Die Regierung des Landes kann die internen weißrussischen Probleme nur im Dialog mit seinen Bürgern lösen. Das besprachen Mitglieder des russischen Sicherheitsrates am Freitag. Wladimir Putin informierte die Teilnehmer des Treffens über die Telefongespräche über die Situation in der Republik, die er diese Woche mit den Führern anderer Länder geführt hat.

Es ist jetzt offensichtlich, dass sich die Situation ohne diese sehr engen und inhaltlichen Kontakte anders hätte entwickeln können.

Alexander Lukaschenko ist als Oberbefehlshaber in die seiner Meinung nach derzeit gefährlichste Region gefahren, an die westliche Grenze des Landes zu Polen. Eine Brigade von Fallschirmjägern aus Witebsk wurde als Verstärkung hierher in die Region Grodno geschickt. „Sie sehen, dass die schon einen alternativen Präsidenten herschicken das tun sie ernsthaft“, warnte Lukaschenko. „Wie wir erwartet haben, läuft alles nach Plan – nach dem Plan der Farbrevolutionen.“

Und ein solcher Plan kann nur vereitelt werden, wenn eine Armee seiner Anhänger mobilisiert wird. Tausende Menschen versammelten sich auf dem zentralen Platz in Grodno, um den amtierenden Präsidenten zu unterstützen.

„Heute werden wir in den Abgrund der Zwietracht gedrängt“, ist sich der Weißrussische Präsident auf der Veranstaltung sicher. „An der westlichen Grenze ist es unruhig. Sie klappern mit Waffen, sie drohen uns. Das ist eine Einmischung in die Angelegenheiten unseres souveränen Staates. Sie reiben sich die Hände und erinnern sich an die Vsochdnye Kresi, wo alle Weißrussen mit Kot beworfen wurden.“

Vsochdnye Kresi bedeutet übersetzt aus den polnischen „östliche Vororte“, so nennen sie in Warschau ihre ehemaligen Gebiete, die jetzt teilweise zu Weißrussland gehören. Lukaschenko erinnerte auch an einen anderen politischen und wirtschaftlichen Aspekt der Staatsgrenze: „Diese Grenze ist nicht nur die Grenze von Weißrussland, sondern auch die Grenze des Unionsstaates“, erinnert er. „Und den werden wir nicht hergeben.“ (Anm. d. Übers.: Russland und Weißrussland haben schon vor über 20 Jahren einen Vertrag zur Bildung eines gemeinsamen Unionsstaates geschlossen. Auch wenn diese staatliche Vereinigung nie zu Ende umgesetzt wurde, besteht der Vertrag und es wird über weitere Vereinheitlichungen verhandelt)

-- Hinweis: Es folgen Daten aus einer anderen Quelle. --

-- ==== Sys2Proof/Machine/State.lean ====
section
/-! DEFINITION. The state of the QRC as plain data (10_state.md), what a command answers, why a step
can stop, and the state right after reset (R390). -/

namespace Sys2Proof.Machine

/-- The buffers and the matrix buffer: (window offset, byte) pairs in rising order of offset, listing
exactly the bytes that differ from what an unlisted offset reads as (R35, R71). -/
abbrev Memory := List Host.Cell

/-- The `mod` field of a matrix cell (R40). -/
inductive Module where
  | unset | light | dark
  deriving DecidableEq, Repr

/-- One cell of the matrix: its module and its entry in the reserved grid (R40). -/
structure Cell where
  mod : Module
  res : Bool
  deriving DecidableEq, Repr

/-- The field in use: POLY_ACTIVE (R29) with the EXP and LOG tables built from it (R45). -/
structure GfField where
  polyActive : Poly
  /-- `EXP[0..511]`. -/
  exp : List Byte
  /-- `LOG[0..255]`; entry 0 is never read. -/
  log : List Byte
  deriving DecidableEq, Repr

/-- The accept snapshot: everything a command reads, as it stood at acceptance (R47, R350). -/
structure Snapshot where
  poly : Poly
  field : GfField
  mver : BitVec 6
  ops : Operands
  mem : Memory
  deriving DecidableEq, Repr

/-- The sequencer's phase (R47). While BUSY it holds the accepted command word and the snapshot. -/
inductive Phase where
  | init
  | idle
  | busy (word : Word) (snap : Snapshot)
  deriving DecidableEq, Repr

/-- The errors a command raises, each with what it records (R355, R356). Raised by the commands named
in R355 and by the decoding of every command word; the machine goes on. -/
inductive CmdError where
  /-- E_CAPACITY: length, mode, bounds, level, and whether the level was given. -/
  | capacity (n : Nat) (mode : Mode) (lo hi : Nat) (ecc : Nat) (given : Bool)
  /-- E_MODE: the offset of the first byte outside the set (0xFFFF: the value is refused), and MODE. -/
  | mode (offset : Nat) (field : Nat)
  /-- E_RANGE: the offending value and the field code. -/
  | range (value : Nat) (code : Nat)
  /-- E_DIV_ZERO: the dividend; the divisor is 0. -/
  | divZero (dividend : Byte)
  /-- E_LOG_ZERO. -/
  | logZero
  /-- E_CONSISTENCY: the sum of the block data lengths and the expected total. -/
  | consistency (sum total : Nat)
  /-- E_ILLEGAL: the command word. -/
  | illegal (word : Word)
  /-- E_POLY: the refused POLY value. -/
  | poly (p : Poly)
  /-- E_UNSET: the first UNSET cell. -/
  | unset (r c : Nat)
  deriving DecidableEq, Repr

/-- Everything a successful command writes (the "Writes" of its rule): RES0 and on, SCORE0 to SCORE7
or none of them, MVER, the field in use, and bytes of the buffers and the matrix (R32, R33, R353). -/
structure Writes where
  res : List Word := []
  score : List Word := []
  mver : Option (BitVec 6) := none
  field : Option GfField := none
  mem : List Host.Cell := []
  deriving DecidableEq, Repr

/-- What a command's rule evaluates to: an error, or its writes (R352). -/
abbrev CmdResult := Except CmdError Writes

/-- The response to one host access: the value read (0 for a write), and whether it was refused with
a bus error (R76). -/
structure BusResponse where
  data : Word
  busError : Bool
  deriving DecidableEq, Repr

/-- Why the machine stops. -/
inductive Fault where
  /-- Raised by a host access that is not wholly inside the 64 KiB window (R70): it is no access to
  the QRC at all. No command raises it. Safe: the model says nothing of the run after it. -/
  | outsideWindow (offset : Nat)
  deriving DecidableEq, Repr

/-- Why the machine gives no meaning. -/
inductive Refusal where
  /-- The instruction has no meaning in this model yet; raised by `exec` alone. Safe. -/
  | notModelled (mnemonic : String)
  deriving DecidableEq, Repr

/-- The state of the QRC. STATUS.BUSY and STATUS.GF_READY are read off `phase` (R23, R47), ID and the
capacity ROM are constants (R21, R46), and `irq` is derived (R49). -/
structure State where
  /-- CTRL.IE (R22). -/
  ie : Bool
  /-- STATUS.DONE (R23). -/
  done : Bool
  /-- STATUS.ERR (R23). -/
  err : Bool
  /-- STATUS.OVR (R23). -/
  ovr : Bool
  /-- CMD, the last accepted word (R24). -/
  cmd : Word
  /-- ERRCODE[3:0] (R25). -/
  errcode : BitVec 4
  /-- ERRINFO0 (R26). -/
  errinfo0 : Word
  /-- ERRINFO1 (R27). -/
  errinfo1 : Word
  /-- POLY[8:0] (R28). -/
  poly : Poly
  /-- POLY_ACTIVE (R29), EXP and LOG (R45). -/
  field : GfField
  /-- MVER[5:0] (R30). -/
  mver : BitVec 6
  /-- OPA (R31). -/
  opa : Word
  /-- OPB (R31). -/
  opb : Word
  /-- OPC (R31). -/
  opc : Word
  /-- RES0 to RES7 (R32). -/
  res : Vector Word 8
  /-- SCORE0 to SCORE7 (R33). -/
  score : Vector Word 8
  /-- IN_BUF, DATA_BUF, ECC_BUF, ILV_BUF, GEN_BUF, PAR_BUF and the matrix (R35, R39, R71). -/
  mem : Memory
  /-- The sequencer's phase, with the accepted word and the snapshot while BUSY (R47). -/
  phase : Phase
  /-- The model's own: what still reaches the QRC from outside, in its total order (R86, R361). -/
  events : List Event
  /-- The model's own: the response to the last host access, none before the first. -/
  resp : Option BusResponse
  /-- The model's own: how many free bytes have been drawn from `Config.freeByte`. -/
  freeCount : Nat
  deriving DecidableEq, Repr

/-- The reset value of POLY and POLY_ACTIVE, 0x11D (R8, R28, R29). -/
def polyReset : Poly := 0x11D#9

/-- The tables before reset initialisation has built them: unspecified and never observable (R390);
zeros here (DESIGN CHOICE, notes/assumptions/2.md). -/
def GfField.reset : GfField := ⟨polyReset, List.replicate 512 0, List.replicate 256 0⟩

/-- Every register at its reset value and `phase = INIT` (R390), with the buffers and the matrix holding
`m`. -/
def State.resetHolding (m : Memory) : State where
  ie := false
  done := false
  err := false
  ovr := false
  cmd := 0
  errcode := 0
  errinfo0 := 0
  errinfo1 := 0
  poly := polyReset
  field := GfField.reset
  mver := 0
  opa := 0
  opb := 0
  opc := 0
  res := Vector.replicate 8 0
  score := Vector.replicate 8 0
  mem := m
  phase := .init
  events := []
  resp := none
  freeCount := 0

/-- The machine right after power-on reset (R390), with no buffer byte listed: the power-on contents
are unspecified (R391), and an unlisted byte reads as 0 (DESIGN CHOICE, notes/assumptions/1.md). -/
def State.reset : State := State.resetHolding []

end Sys2Proof.Machine
end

Lukaschenko dankte den Staats- und Regierungschefs der OVKS-Länder für ihre Bereitschaft, seit den ersten Tagen der Krise zur Stabilisierung der Lage beizutragen. Er verwies bei einer Demonstration seiner Unterstützer besonders auf die moralische Unterstützung hin: „Ich muss mich bei Putin bedanken, meinem Freund, der auch sagt: „Hör mal, warum schweigst Du zu all dem?“ Ich sagte: „Ich werde bald zu hören sein.“ Und jetzt werde ich gehört. Wie viele Menschen sind hier, schauen Sie sich um!“ (Anm. d. Übers.: Die OVKS ist ein Verteidigungsbündnis, zu dem einige ehemalige Sowjetrepubliken gehören)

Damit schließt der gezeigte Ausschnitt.